Return a new Set::Object containing the elements passed in list.

set(@members)

Return a new Set::Object filled with @members. You have to explicitly import this method.

New in Set::Object 1.22: this function is now called as a method to return new sets the various methods that return a new set, such as ->intersection, ->union, etc and their overloaded counterparts. The default method always returns Set::Object objects, preserving previous behaviour and not second guessing the nature of your derived Set::Object class.

weak_set()

Return a new Set::Object::Weak, filled with @members. You have to explicitly import this method.

INSTANCE METHODS

insert( [list] )

Add items to the Set::Object.

Adding the same object several times is not an error, but any Set::Object will contain at most one occurrence of the same object.

Returns the number of elements that were actually added. As of Set::Object 1.23, undef will not insert.

includes( [list] )

has( [list] )

contains( [list] )

Return true if all the objects in list are members of the Set::Object. list may be empty, in which case true is always returned.

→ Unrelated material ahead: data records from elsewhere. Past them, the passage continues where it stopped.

-- ==== Sys2Proof/Machine/Dispatch.lean ====
section
/-! DEFINITION. One arm per constructor of Instr. -/

namespace Sys2Proof.Machine

def exec (i : Instr) (s : State) : Host.Outcome State Fault Refusal :=
  match i with
  | .init => Sys2Proof.Machine.execInit s
  | .cmdu code => Sys2Proof.Machine.execCmdu code s
  | .await => Sys2Proof.Machine.execAwait s
  | .cmd code => Sys2Proof.Machine.execCmd code s
  | .data byte => Sys2Proof.Machine.execData byte s
  | .endOp => Sys2Proof.Machine.execEnd s
  | .clken => Sys2Proof.Machine.execClken s
  | .cfgctl => Sys2Proof.Machine.execCfgctl s
  | .dir d => Sys2Proof.Machine.execDir d s
  | .setLine l v => Sys2Proof.Machine.execSetLine l v s
  | .pulse => Sys2Proof.Machine.execPulse s
  | .wri b => Sys2Proof.Machine.execWri b s
  | .wra => Sys2Proof.Machine.execWra s
  | .rdbus => Sys2Proof.Machine.execRdbus s
  | .brbusy t => Sys2Proof.Machine.execBrbusy t s
  | .delay n => Sys2Proof.Machine.execDelay n s
  | .phase p => Sys2Proof.Machine.execPhase p s
  | .lcdBoot8 => Sys2Proof.Machine.execLcdBoot8 s
  | .lcdFunc => Sys2Proof.Machine.execLcdFunc s
  | .lcdEntry => Sys2Proof.Machine.execLcdEntry s
  | .lcdClear => Sys2Proof.Machine.execLcdClear s
  | .lcdDispon => Sys2Proof.Machine.execLcdDispon s

end Sys2Proof.Machine
end

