-- ==== Sys2Proof/Machine/Agents.lean ====
section
/-! DEFINITION. The steps of the agents (00_scope.md R6) that Step.lean puts together: how each reads its next word and
runs it. -/

namespace Sys2Proof.Machine

/-- The micro-operation at (OP, UPC) (R54, R67, R134): what the micro word there was built to. -/
def State.current (s : State) : Option Instr :=
  match (s.rom.program s.op)[s.upc]? with
  | some i => if i.format = .uw then some i else none
  | none => none

/-- The micro-operation waits for agent DELAY, so ENGINE has no step (R134). -/
def State.waitsAt (s : State) : Instr → Bool
  | .pulse => s.dlyPend && s.sub == .two
  | .delay _ => s.dlyPend && s.sub == .one
  | _ => false

/-- ENGINE's step, or agent DELAY's where ENGINE waits (R134). -/
def engineStep (s : State) : Result :=
  match s.current with
  | none => .fault .noMicroWord
  | some i => if s.waitsAt i then .next s.delayMove else exec i s

/-- Agent LCD's step: it takes a latched transfer. A byte with RS = 0 is read as a command; a byte that is none of the five
of R95, or a character (RS = 1), reaches the controller all the same (R51, R96). -/
def lcdStep (rs : Bool) (b : Byte) (s : State) : Result :=
  if rs then .next (s.receive rs b)
  else
    match decodeBus b with
    | .ok i => exec i s
    | .error _ => .next (s.receive rs b)

/-- HOST's next move and its program after it (log 6). -/
def HostProgram.next (h : HostProgram) : Option (HostMove × HostProgram) :=
  match h.todo, h.loop with
  | m :: rest, l => some (m, ⟨rest, l, h.early⟩)
  | [], m :: rest => some (m, ⟨rest, m :: rest, h.early⟩)
  | [], [] => none

/-- HOST makes a move at the idle block (R135, R170). -/
def hostMove (m : HostMove) (s : State) : Result :=
  match m with
  | .pause n => .next (s.hostCallDelay n)
  | .request w =>
    match decodeReq w with
    | .ok i => exec i s
    | .error _ => .next (s.turnAway .reservedEncoding)

/-- HOST's step; while its own delay call is outstanding, agent DELAY's; nothing where HOST offers nothing (R170, log 9). -/
def hostStep (s : State) : Result :=
  if s.hostPend then .next s.hostDelayMove
  else
    match s.host.next with
    | none => .next s
    | some (m, h) => hostMove m { s with host := h }

/-- The agent that moves next (log 9): LCD where a transfer is latched, ENGINE where an operation runs, else HOST. -/
def agentStep (s : State) : Result :=
  match s.latched with
  | (rs, b) :: rest => lcdStep rs b { s with latched := rest }
  | [] => if s.op = .idle then hostStep s else engineStep s

/-- A micro-program around the word `w` of `i`, and the index of `w` in it (log 19): DIR out stands in front of a bus write,
CLKEN behind a branch up to its target. -/
def around (w : Word12) : Instr → List Word12 × Nat
  | .endOp => ([w], 0)
  | .wri _ => ([0x301, w, 0x000], 1)
  | .wra => ([0x301, w, 0x000], 1)
  | .brbusy t => (w :: (List.replicate t.toNat 0x100 ++ [0x000]), 0)
  | _ => ([w, 0x000], 0)

/-- INIT's micro-program becomes the one built from `ws`, entered at index `k`; nothing is placed where it is rejected (R89). -/
def State.placeProgram (s : State) (ws : List Word12) (k : Nat) : State :=
  match build OpCode.init.entryDir ws with
  | .error _ => s
  | .ok p =>
    { s with op := .init, upc := k, sub := .zero, latched := [], resetIn := false, rom := { s.rom with init := p } }

/-- `s` with a word placed where the next step reads it (log 19): a request in front of HOST's moves at the idle block, a
micro word in a micro-program built around it as INIT's and running, a bus byte as the transfer latched with RS = 0. -/
def State.placeWord (s : State) : CodeWord → State
  | .req w =>
    { s with
      op := .idle, latched := [], resetIn := false, hostPend := false
      host := { s.host with todo := .request w :: s.host.todo } }
  | .uw w =>
    match decodeUw w with
    | .error _ => s
    | .ok i => s.placeProgram (around w i).1 (around w i).2
  | .bus b => { s with latched := [(false, b)], resetIn := false }

end Sys2Proof.Machine
end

As of Set::Object 1.23, undef will never appear to be present in any set (even if the set contains the empty string). Prior to 1.23, there would have been a run-time warning.

member( [item] )

element( [item] )

Like includes, but takes a single item to check and returns that item if the value is found, rather than just a true value.

members

elements

Return the objects contained in the Set::Object in random (hash) order.

Note that the elements of a Set::Object in list context are returned sorted - @$set - so using the members method is much faster.

size

Return the number of elements in the Set::Object.

remove( [list] )

delete( [list] )

Remove objects from a Set::Object.

Removing the same object more than once, or removing an object absent from the Set::Object is not an error.

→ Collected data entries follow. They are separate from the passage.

/-! ### turnBus -/
@[simp] theorem State.turnBus_phase (d : BusDir) : (s.turnBus d).phase = s.phase := rfl
@[simp] theorem State.turnBus_pclkEn (d : BusDir) : (s.turnBus d).pclkEn = s.pclkEn := rfl
@[simp] theorem State.turnBus_ctrlOe (d : BusDir) : (s.turnBus d).ctrlOe = s.ctrlOe := rfl
@[simp] theorem State.turnBus_rs (d : BusDir) : (s.turnBus d).rs = s.rs := rfl
@[simp] theorem State.turnBus_rw (d : BusDir) : (s.turnBus d).rw = s.rw := rfl
@[simp] theorem State.turnBus_en (d : BusDir) : (s.turnBus d).en = s.en := rfl
@[simp] theorem State.turnBus_dir (d : BusDir) : (s.turnBus d).dir = d := rfl
@[simp] theorem State.turnBus_dout (d : BusDir) : (s.turnBus d).dout = s.dout := rfl
@[simp] theorem State.turnBus_status (d : BusDir) : (s.turnBus d).status = s.status := rfl
@[simp] theorem State.turnBus_arg (d : BusDir) : (s.turnBus d).arg = s.arg := rfl
@[simp] theorem State.turnBus_op (d : BusDir) : (s.turnBus d).op = s.op := rfl
@[simp] theorem State.turnBus_upc (d : BusDir) : (s.turnBus d).upc = s.upc := rfl
@[simp] theorem State.turnBus_sub (d : BusDir) : (s.turnBus d).sub = s.sub := rfl
@[simp] theorem State.turnBus_dlyPend (d : BusDir) : (s.turnBus d).dlyPend = s.dlyPend := rfl
@[simp] theorem State.turnBus_dlyN (d : BusDir) : (s.turnBus d).dlyN = s.dlyN := rfl
@[simp] theorem State.turnBus_trace (d : BusDir) : (s.turnBus d).trace = s.trace := rfl
@[simp] theorem State.turnBus_xfer (d : BusDir) : (s.turnBus d).xfer = s.xfer := rfl
@[simp] theorem State.turnBus_resetIn (d : BusDir) : (s.turnBus d).resetIn = s.resetIn := rfl
@[simp] theorem State.turnBus_host (d : BusDir) : (s.turnBus d).host = s.host := rfl
@[simp] theorem State.turnBus_hostPend (d : BusDir) : (s.turnBus d).hostPend = s.hostPend := rfl
@[simp] theorem State.turnBus_rom (d : BusDir) : (s.turnBus d).rom = s.rom := rfl
@[simp] theorem State.turnBus_pulseWrite (d : BusDir) : (s.turnBus d).pulseWrite = s.pulseWrite := rfl
@[simp] theorem State.turnBus_latched (d : BusDir) : (s.turnBus d).latched = s.latched := rfl
@[simp] theorem State.turnBus_refusals (d : BusDir) : (s.turnBus d).refusals = s.refusals := rfl
@[simp] theorem State.turnBus_samples (d : BusDir) : (s.turnBus d).samples = s.samples := rfl
@[simp] theorem State.turnBus_answers (d : BusDir) : (s.turnBus d).answers = s.answers := rfl
@[simp] theorem State.turnBus_draws (d : BusDir) : (s.turnBus d).draws = s.draws := rfl

/-! ### driveBus -/
@[simp] theorem State.driveBus_phase (b : Byte) : (s.driveBus b).phase = s.phase := rfl
@[simp] theorem State.driveBus_pclkEn (b : Byte) : (s.driveBus b).pclkEn = s.pclkEn := rfl
@[simp] theorem State.driveBus_ctrlOe (b : Byte) : (s.driveBus b).ctrlOe = s.ctrlOe := rfl
@[simp] theorem State.driveBus_rs (b : Byte) : (s.driveBus b).rs = s.rs := rfl
@[simp] theorem State.driveBus_rw (b : Byte) : (s.driveBus b).rw = s.rw := rfl
@[simp] theorem State.driveBus_en (b : Byte) : (s.driveBus b).en = s.en := rfl
@[simp] theorem State.driveBus_dir (b : Byte) : (s.driveBus b).dir = s.dir := rfl
@[simp] theorem State.driveBus_dout (b : Byte) : (s.driveBus b).dout = b := rfl
@[simp] theorem State.driveBus_status (b : Byte) : (s.driveBus b).status = s.status := rfl
@[simp] theorem State.driveBus_arg (b : Byte) : (s.driveBus b).arg = s.arg := rfl
@[simp] theorem State.driveBus_op (b : Byte) : (s.driveBus b).op = s.op := rfl
@[simp] theorem State.driveBus_upc (b : Byte) : (s.driveBus b).upc = s.upc := rfl
@[simp] theorem State.driveBus_sub (b : Byte) : (s.driveBus b).sub = s.sub := rfl
@[simp] theorem State.driveBus_dlyPend (b : Byte) : (s.driveBus b).dlyPend = s.dlyPend := rfl
@[simp] theorem State.driveBus_dlyN (b : Byte) : (s.driveBus b).dlyN = s.dlyN := rfl
@[simp] theorem State.driveBus_trace (b : Byte) : (s.driveBus b).trace = s.trace ++ [.bus b] := rfl
@[simp] theorem State.driveBus_xfer (b : Byte) : (s.driveBus b).xfer = s.xfer := rfl
@[simp] theorem State.driveBus_resetIn (b : Byte) : (s.driveBus b).resetIn = s.resetIn := rfl
@[simp] theorem State.driveBus_host (b : Byte) : (s.driveBus b).host = s.host := rfl
@[simp] theorem State.driveBus_hostPend (b : Byte) : (s.driveBus b).hostPend = s.hostPend := rfl
@[simp] theorem State.driveBus_rom (b : Byte) : (s.driveBus b).rom = s.rom := rfl
@[simp] theorem State.driveBus_pulseWrite (b : Byte) : (s.driveBus b).pulseWrite = s.pulseWrite := rfl
@[simp] theorem State.driveBus_latched (b : Byte) : (s.driveBus b).latched = s.latched := rfl
@[simp] theorem State.driveBus_refusals (b : Byte) : (s.driveBus b).refusals = s.refusals := rfl
@[simp] theorem State.driveBus_samples (b : Byte) : (s.driveBus b).samples = s.samples := rfl
@[simp] theorem State.driveBus_answers (b : Byte) : (s.driveBus b).answers = s.answers := rfl
@[simp] theorem State.driveBus_draws (b : Byte) : (s.driveBus b).draws = s.draws := rfl

/-! ### sampleBus -/
@[simp] theorem State.sampleBus_phase : (s.sampleBus).phase = s.phase := rfl
@[simp] theorem State.sampleBus_pclkEn : (s.sampleBus).pclkEn = s.pclkEn := rfl
@[simp] theorem State.sampleBus_ctrlOe : (s.sampleBus).ctrlOe = s.ctrlOe := rfl
@[simp] theorem State.sampleBus_rs : (s.sampleBus).rs = s.rs := rfl
@[simp] theorem State.sampleBus_rw : (s.sampleBus).rw = s.rw := rfl
@[simp] theorem State.sampleBus_en : (s.sampleBus).en = s.en := rfl
@[simp] theorem State.sampleBus_dir : (s.sampleBus).dir = s.dir := rfl
@[simp] theorem State.sampleBus_dout : (s.sampleBus).dout = s.dout := rfl
@[simp] theorem State.sampleBus_status : (s.sampleBus).status = s.nextSample := rfl
@[simp] theorem State.sampleBus_arg : (s.sampleBus).arg = s.arg := rfl
@[simp] theorem State.sampleBus_op : (s.sampleBus).op = s.op := rfl
@[simp] theorem State.sampleBus_upc : (s.sampleBus).upc = s.upc := rfl
@[simp] theorem State.sampleBus_sub : (s.sampleBus).sub = s.sub := rfl
@[simp] theorem State.sampleBus_dlyPend : (s.sampleBus).dlyPend = s.dlyPend := rfl
@[simp] theorem State.sampleBus_dlyN : (s.sampleBus).dlyN = s.dlyN := rfl
@[simp] theorem State.sampleBus_trace : (s.sampleBus).trace = s.trace ++ [.sample s.nextSample] := rfl
@[simp] theorem State.sampleBus_xfer : (s.sampleBus).xfer = s.xfer ++ [.read s.rs s.nextSample] := rfl
@[simp] theorem State.sampleBus_resetIn : (s.sampleBus).resetIn = s.resetIn := rfl
@[simp] theorem State.sampleBus_host : (s.sampleBus).host = s.host := rfl
@[simp] theorem State.sampleBus_hostPend : (s.sampleBus).hostPend = s.hostPend := rfl
@[simp] theorem State.sampleBus_rom : (s.sampleBus).rom = s.rom := rfl
@[simp] theorem State.sampleBus_pulseWrite : (s.sampleBus).pulseWrite = s.pulseWrite := rfl
@[simp] theorem State.sampleBus_latched : (s.sampleBus).latched = s.latched := rfl
@[simp] theorem State.sampleBus_refusals : (s.sampleBus).refusals = s.refusals := rfl
@[simp] theorem State.sampleBus_samples : (s.sampleBus).samples = s.samples.tail := rfl
@[simp] theorem State.sampleBus_answers : (s.sampleBus).answers = s.answers := rfl
@[simp] theorem State.sampleBus_draws : (s.sampleBus).draws = s.draws + 1 := rfl

/-! ### callDelay -/
@[simp] theorem State.callDelay_phase (n : BitVec 16) : (s.callDelay n).phase = s.phase := rfl
@[simp] theorem State.callDelay_pclkEn (n : BitVec 16) : (s.callDelay n).pclkEn = s.pclkEn := rfl
@[simp] theorem State.callDelay_ctrlOe (n : BitVec 16) : (s.callDelay n).ctrlOe = s.ctrlOe := rfl
@[simp] theorem State.callDelay_rs (n : BitVec 16) : (s.callDelay n).rs = s.rs := rfl
@[simp] theorem State.callDelay_rw (n : BitVec 16) : (s.callDelay n).rw = s.rw := rfl
@[simp] theorem State.callDelay_en (n : BitVec 16) : (s.callDelay n).en = s.en := rfl
@[simp] theorem State.callDelay_dir (n : BitVec 16) : (s.callDelay n).dir = s.dir := rfl
@[simp] theorem State.callDelay_dout (n : BitVec 16) : (s.callDelay n).dout = s.dout := rfl
@[simp] theorem State.callDelay_status (n : BitVec 16) : (s.callDelay n).status = s.status := rfl
@[simp] theorem State.callDelay_arg (n : BitVec 16) : (s.callDelay n).arg = s.arg := rfl
@[simp] theorem State.callDelay_op (n : BitVec 16) : (s.callDelay n).op = s.op := rfl
@[simp] theorem State.callDelay_upc (n : BitVec 16) : (s.callDelay n).upc = s.upc := rfl
@[simp] theorem State.callDelay_sub (n : BitVec 16) : (s.callDelay n).sub = s.sub := rfl
@[simp] theorem State.callDelay_dlyPend (n : BitVec 16) : (s.callDelay n).dlyPend = true := rfl
@[simp] theorem State.callDelay_dlyN (n : BitVec 16) : (s.callDelay n).dlyN = n := rfl
@[simp] theorem State.callDelay_trace (n : BitVec 16) : (s.callDelay n).trace = s.trace ++ [.delay n.toNat] := rfl
@[simp] theorem State.callDelay_xfer (n : BitVec 16) : (s.callDelay n).xfer = s.xfer := rfl
@[simp] theorem State.callDelay_resetIn (n : BitVec 16) : (s.callDelay n).resetIn = s.resetIn := rfl
@[simp] theorem State.callDelay_host (n : BitVec 16) : (s.callDelay n).host = s.host := rfl
@[simp] theorem State.callDelay_hostPend (n : BitVec 16) : (s.callDelay n).hostPend = s.hostPend := rfl
@[simp] theorem State.callDelay_rom (n : BitVec 16) : (s.callDelay n).rom = s.rom := rfl
@[simp] theorem State.callDelay_pulseWrite (n : BitVec 16) : (s.callDelay n).pulseWrite = s.pulseWrite := rfl
@[simp] theorem State.callDelay_latched (n : BitVec 16) : (s.callDelay n).latched = s.latched := rfl
@[simp] theorem State.callDelay_refusals (n : BitVec 16) : (s.callDelay n).refusals = s.refusals := rfl
@[simp] theorem State.callDelay_samples (n : BitVec 16) : (s.callDelay n).samples = s.samples := rfl
@[simp] theorem State.callDelay_answers (n : BitVec 16) : (s.callDelay n).answers = s.answers := rfl
@[simp] theorem State.callDelay_draws (n : BitVec 16) : (s.callDelay n).draws = s.draws := rfl

/-! ### hostCallDelay -/
@[simp] theorem State.hostCallDelay_phase (n : BitVec 16) : (s.hostCallDelay n).phase = s.phase := rfl
@[simp] theorem State.hostCallDelay_pclkEn (n : BitVec 16) : (s.hostCallDelay n).pclkEn = s.pclkEn := rfl
@[simp] theorem State.hostCallDelay_ctrlOe (n : BitVec 16) : (s.hostCallDelay n).ctrlOe = s.ctrlOe := rfl
@[simp] theorem State.hostCallDelay_rs (n : BitVec 16) : (s.hostCallDelay n).rs = s.rs := rfl
@[simp] theorem State.hostCallDelay_rw (n : BitVec 16) : (s.hostCallDelay n).rw = s.rw := rfl
@[simp] theorem State.hostCallDelay_en (n : BitVec 16) : (s.hostCallDelay n).en = s.en := rfl
@[simp] theorem State.hostCallDelay_dir (n : BitVec 16) : (s.hostCallDelay n).dir = s.dir := rfl
@[simp] theorem State.hostCallDelay_dout (n : BitVec 16) : (s.hostCallDelay n).dout = s.dout := rfl
@[simp] theorem State.hostCallDelay_status (n : BitVec 16) : (s.hostCallDelay n).status = s.status := rfl
@[simp] theorem State.hostCallDelay_arg (n : BitVec 16) : (s.hostCallDelay n).arg = s.arg := rfl
@[simp] theorem State.hostCallDelay_op (n : BitVec 16) : (s.hostCallDelay n).op = s.op := rfl
@[simp] theorem State.hostCallDelay_upc (n : BitVec 16) : (s.hostCallDelay n).upc = s.upc := rfl
@[simp] theorem State.hostCallDelay_sub (n : BitVec 16) : (s.hostCallDelay n).sub = s.sub := rfl
@[simp] theorem State.hostCallDelay_dlyPend (n : BitVec 16) : (s.hostCallDelay n).dlyPend = s.dlyPend := rfl
@[simp] theorem State.hostCallDelay_dlyN (n : BitVec 16) : (s.hostCallDelay n).dlyN = n := rfl
@[simp] theorem State.hostCallDelay_trace (n : BitVec 16) : (s.hostCallDelay n).trace = s.trace ++ [.delay n.toNat] := rfl
@[simp] theorem State.hostCallDelay_xfer (n : BitVec 16) : (s.hostCallDelay n).xfer = s.xfer := rfl
@[simp] theorem State.hostCallDelay_resetIn (n : BitVec 16) : (s.hostCallDelay n).resetIn = s.resetIn := rfl
@[simp] theorem State.hostCallDelay_host (n : BitVec 16) : (s.hostCallDelay n).host = s.host := rfl
@[simp] theorem State.hostCallDelay_hostPend (n : BitVec 16) : (s.hostCallDelay n).hostPend = true := rfl
@[simp] theorem State.hostCallDelay_rom (n : BitVec 16) : (s.hostCallDelay n).rom = s.rom := rfl
@[simp] theorem State.hostCallDelay_pulseWrite (n : BitVec 16) : (s.hostCallDelay n).pulseWrite = s.pulseWrite := rfl
@[simp] theorem State.hostCallDelay_latched (n : BitVec 16) : (s.hostCallDelay n).latched = s.latched := rfl
@[simp] theorem State.hostCallDelay_refusals (n : BitVec 16) : (s.hostCallDelay n).refusals = s.refusals := rfl
@[simp] theorem State.hostCallDelay_samples (n : BitVec 16) : (s.hostCallDelay n).samples = s.samples := rfl
@[simp] theorem State.hostCallDelay_answers (n : BitVec 16) : (s.hostCallDelay n).answers = s.answers := rfl
@[simp] theorem State.hostCallDelay_draws (n : BitVec 16) : (s.hostCallDelay n).draws = s.draws := rfl

/-! ### delayMove -/
@[simp] theorem State.delayMove_phase : (s.delayMove).phase = s.phase := rfl
@[simp] theorem State.delayMove_pclkEn : (s.delayMove).pclkEn = s.pclkEn := rfl
@[simp] theorem State.delayMove_ctrlOe : (s.delayMove).ctrlOe = s.ctrlOe := rfl
@[simp] theorem State.delayMove_rs : (s.delayMove).rs = s.rs := rfl
@[simp] theorem State.delayMove_rw : (s.delayMove).rw = s.rw := rfl
@[simp] theorem State.delayMove_en : (s.delayMove).en = s.en := rfl
@[simp] theorem State.delayMove_dir : (s.delayMove).dir = s.dir := rfl
@[simp] theorem State.delayMove_dout : (s.delayMove).dout = s.dout := rfl
@[simp] theorem State.delayMove_status : (s.delayMove).status = s.status := rfl
@[simp] theorem State.delayMove_arg : (s.delayMove).arg = s.arg := rfl
@[simp] theorem State.delayMove_op : (s.delayMove).op = s.op := rfl
@[simp] theorem State.delayMove_upc : (s.delayMove).upc = s.upc := rfl
@[simp] theorem State.delayMove_sub : (s.delayMove).sub = s.sub := rfl
@[simp] theorem State.delayMove_dlyPend : (s.delayMove).dlyPend = (s.dlyPend && !s.nextAnswer) := rfl
@[simp] theorem State.delayMove_dlyN : (s.delayMove).dlyN = s.dlyN := rfl
@[simp] theorem State.delayMove_trace : (s.delayMove).trace = s.trace := rfl
@[simp] theorem State.delayMove_xfer : (s.delayMove).xfer = s.xfer := rfl
@[simp] theorem State.delayMove_resetIn : (s.delayMove).resetIn = s.resetIn := rfl
@[simp] theorem State.delayMove_host : (s.delayMove).host = s.host := rfl
@[simp] theorem State.delayMove_hostPend : (s.delayMove).hostPend = s.hostPend := rfl
@[simp] theorem State.delayMove_rom : (s.delayMove).rom = s.rom := rfl
@[simp] theorem State.delayMove_pulseWrite : (s.delayMove).pulseWrite = s.pulseWrite := rfl
@[simp] theorem State.delayMove_latched : (s.delayMove).latched = s.latched := rfl
@[simp] theorem State.delayMove_refusals : (s.delayMove).refusals = s.refusals := rfl
@[simp] theorem State.delayMove_samples : (s.delayMove).samples = s.samples := rfl
@[simp] theorem State.delayMove_answers : (s.delayMove).answers = s.answers.tail := rfl
@[simp] theorem State.delayMove_draws : (s.delayMove).draws = s.draws + 1 := rfl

Returns the number of elements that were actually removed.

As of Set::Object 1.23, removing undef is safe (but having an undef in the passed in list does not increase the return value, because it could never be in the set)

weaken

Makes all the references in the set "weak" - that is, they do not increase the reference count of the object they point to, just like Scalar::Util's weaken function.

This was introduced with Set::Object 1.16, and uses a brand new type of magic. Use with caution. If you get segfaults when you use weaken, please reduce your problem to a test script before submission.

New: as of Set::Object 1.19, you may use the weak_set function to make weak sets, or Set::Object::Weak->new, or import the set constructor from Set::Object::Weak instead. See Set::Object::Weak for more.

Note to people sub-classing Set::Object: this method re-blesses the invocant to Set::Object::Weak. Override the method weak_pkg in your sub-class to control this behaviour.

is_weak

Returns a true value if this set is a weak set.

strengthen

Turns a weak set back into a normal one.

Note to people sub-classing Set::Object: this method re-blesses the invocant to Set::Object. Override the method strong_pkg in your sub-class to control this behaviour.

invert( [list] )

For each item in list, it either removes it or adds it to the set, so that a change is always made.

Also available as the overloaded operator /, in which case it expects another set (or a single scalar element), and returns a new set that is the original set with all the second set's items inverted.

clear

Empty this Set::Object.

as_string

Return a textual Smalltalk-ish representation of the Set::Object. Also available as overloaded operator "".

equal( set )

Returns a true value if set contains exactly the same members as the invocant.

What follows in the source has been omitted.